In a movie that’s almost operatic in its cymbal clashes of violence, its agonizing tensions and vicious threats, the heartstopping scene in which Hester receives her diagnosis at the doctor’s office is perhaps the single most devastating moment. It’s a shock even though it’s been amply foreshadowed.

There’s no shortage of other dramatic crests, among them a climactic shoot-out in a cornfield that’s a model of steadily mounting suspense. And the ending hits just the right note, both tragic and redemptive.

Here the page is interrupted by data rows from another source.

/-- The pages of the i-th range from an address on are captured, but for the scratchpad window's, where a range has no
effect; the address where a fault is met [13 R209, R210]. -/
def Dev.captureRange (d : Dev) (r : Region) (i : Nat) (x : LeaseRange) :
    Nat → Nat → List Capture → List Capture × Nat × Option WalkFail
  | 0, va, caps => (caps, va, none)
  | n + 1, va, caps =>
    if x.base + x.len ≤ va then (caps, va, none)
    else if inScratch va then d.captureRange r i x n (scratchBase + 2 ^ 32) caps
    else
      match d.capturePage r x va with
      | .error e => (caps, va, some e)
      | .ok t => d.captureRange r i x n (va + (t.size - va57 va % t.size)) (caps ++ [{ range := i, x := t, count := 0 }])

/-- The ranges from one on are captured, the first from an address. -/
def Dev.captureFrom (d : Dev) (r : Region) : List LeaseRange → Nat → Nat → List Capture → List Capture × (Nat × Nat) × Option WalkFail
  | [], i, _, caps => (caps, (i, 0), none)
  | x :: xs, i, va, caps =>
    let start := if va = 0 then x.base else va
    match d.captureRange r i x (x.len / 2 ^ 16 + 2) start caps with
    | (caps, at_, some e) => (caps, (i, at_), some e)
    | (caps, _, none) => d.captureFrom r xs (i + 1) 0 caps

/-- The lowest free slot of a quadrant [09 R163]. -/
def Dev.lowSlot (d : Dev) (c : Fin 256) (q : Fin 4) : Fin 16 :=
  ((List.finRange 16).find? fun i => !(d.all.any fun st => st.core == c && st.quad == q && st.slot == i)).getD 0

/-- A strand as it starts on a quadrant of a core for a region [01 R10, R12]. -/
def Dev.newStrand (d : Dev) (kind : StrandKind) (r : Region) (c : Fin 256) (q : Fin 4) (threads : Nat) (entry : W64) : Strand :=
  { Strand.idle with
    id := d.next, kind := kind, region := r.id, core := c, quad := q, slot := d.lowSlot c q, launched := d.cycle
    rcbbase := BitVec.ofNat 64 r.id, det := r.det, traytimer := r.traydef
    lanes := Vector.ofFn fun l => { Lane.start with present := decide (l.val < threads) }
    frags := Strand.idle.frags.set 0 (some (Frag.start (maskOf fun l => decide (l.val < threads)) entry)) }

/-- Alignment at a strand start ends the task [02 R22, 21 R323]. -/
def startTrap (st : Strand) (entry : W64) : Trap :=
  { Trap.user 0x05 st.liveLanes entry with flags := 8, repPc := some entry }

/-- The strand takes its place; where its entry is no multiple of 12, the start fails [02 R22, 21 R323]. -/
def Dev.startStrand (d : Dev) (st : Strand) (entry : W64) : Dev :=
  let d := { d.bump with strands := d.strands ++ [st] }
  if entry.toNat % 12 = 0 then d
  else
    (List.range 32).foldl (fun d _ => match d.strand? st.id with
      | none => d
      | some x => (d.bring st.id).deliver 0 (startTrap x entry)) d

/-- The strands of a task are launched, strand s on quadrant s mod 4 [09 R163, R164]; the slots of those that a failed
start keeps from launching fall back. -/
def Dev.launchStrands (d : Dev) (j : Job) (r : Region) : List Nat → Dev
  | [] => d
  | s :: ss =>
    let q : Fin 4 := Fin.ofNat 4 s
    let st := d.newStrand (if j.fin then .finaliser else .task) r j.core q j.threads j.entry
    let st := ({ st with task := j.id, strandid := BitVec.ofNat 32 s, taskidx := BitVec.ofNat 32 j.idx
                         batchn := BitVec.ofNat 32 j.n, leasebase := j.lease }).wkpair 0 j.arg
    let d := if (d.job? j.id).any fun x => x.st == .running then d.startStrand st j.entry
      else d.updChain j.region fun r => { r with useSlots := r.useSlots - 1 }
    d.launchStrands j r ss

/-- The launch-walk's system strand: one lane, at the system handler, at system level [13 R210]; DESIGN CHOICE (log 54): on
quadrant 0. -/
def Dev.walkStrand (d : Dev) (j : Job) (r : Region) (e : WalkFail) : Dev :=
  let st := d.newStrand .launchWalk r j.core 0 1 d.sysEntry
  let t := e.fail.trap e.acc 1 1
  let f := { Frag.start 1 d.sysEntry with prv := true, walkAt := some d.cycle, syscause := t.cause, sysinfo := t.info }
  let st := { st with task := j.id, frags := st.frags.set 0 (some f) }
  { d.bump with strands := d.strands ++ [st] }

/-- What HALT in a launch walk's handler would report [13 R210, 21 R329]. -/
def walkReport (j : Job) (e : WalkFail) : Report :=
  let t := e.fail.trap e.acc 1 1
  { (t.report Strand.idle 0) with task := j.recVa, core := j.core.val, taskidx := j.idx }

/-- A launch walk's strand of a task is still there. -/
def Dev.walking (d : Dev) (tid : Nat) : Bool := d.all.any fun st => st.task == tid && st.kind == .launchWalk

/-- A placed task ends without starting, with the report of its launch walk's fault [13 R210; 21 R323, R325]. -/
def Dev.noStart (d : Dev) (j : Job) (e : WalkFail) : Dev :=
  (d.unplace j).onJob j.id fun j => { j with st := .ending (some (walkReport j e)) false }

/-- So it does where the walk reads a table entry with an uncorrectable error [21 R335, R336]. -/
def Dev.lostWalk (d : Dev) (j : Job) (e : WalkFail) : Dev := (d.countUnc.countMchk j.core).noStart j e

/-- TASK_LAUNCH: the lease unit walks the task's ranges; when every page is captured, the strands launch and the record's
state becomes 3; a fault starts a system strand instead [13 R210, 17 R276]. -/
def execTaskLaunch (tid : Nat) (s : State) : Out :=
  s.event fun d =>
    match d.job? tid with
    | none => d
    | some j =>
      match d.region? j.region with
      | none => d
      | some r =>
        if (j.st = .placed ∨ j.st = .walkFault) ∧ ¬ d.walking tid then
          let ranges := if j.fin then [] else j.leases ++ r.leases
          let (caps, at_, e) := d.captureFrom r (ranges.drop j.walkAt.1) j.walkAt.1 j.walkAt.2 j.caps
          let walked := (caps.drop j.caps.length).map (fun c => c.x.base) ++ if e.isSome then [at_.2] else []
          let d := (walked.foldl (fun d va => d.correctWalk r va) d).onJob tid fun j => { j with caps := caps, walkAt := at_ }
          match e with
          | some e =>
            if e.fail.code = 0x21 then d.lostWalk j e
            else if d.sysEntry = 0 ∨ r.sysEnds then d.noStart j e
            else (d.onJob tid fun j => { j with st := .walkFault }).walkStrand j r e
          | none =>
            let d := (d.onJob tid fun j => { j with st := .running }).setJobState j 3
            d.launchStrands j r (List.range j.strands)
        else d

end Sys2Proof.Machine
end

Paper Tiger is a great-looking movie — cinematographer Joaquin Baca-Asay (who shot We Own the Night and Two Lovers for Gray) slathers on the dark, gritty textures while never stepping too far into noirish stylization. And editor Scott Morris delivers a compact cut of just under two hours that nonetheless breathes like an epic. While the obvious antecedents outside of Gray’s own body of work might be Coppola or Lumet or Scorsese or Mann, I kept thinking while watching of the early crime films of Akira Kurosawa, from Drunken Angel and Stray Dog up to the classic police procedural, High and Low

Gray and his superb cast are in blazing form and full command here in a bruising movie that reveals the heavy price of pursuing the American Dream too recklessly, instead of heeding Aeschylus’ words. The Ronald Reagan era now seems a precise point on the country’s timeline when wealth became an obsession, no longer just a goal.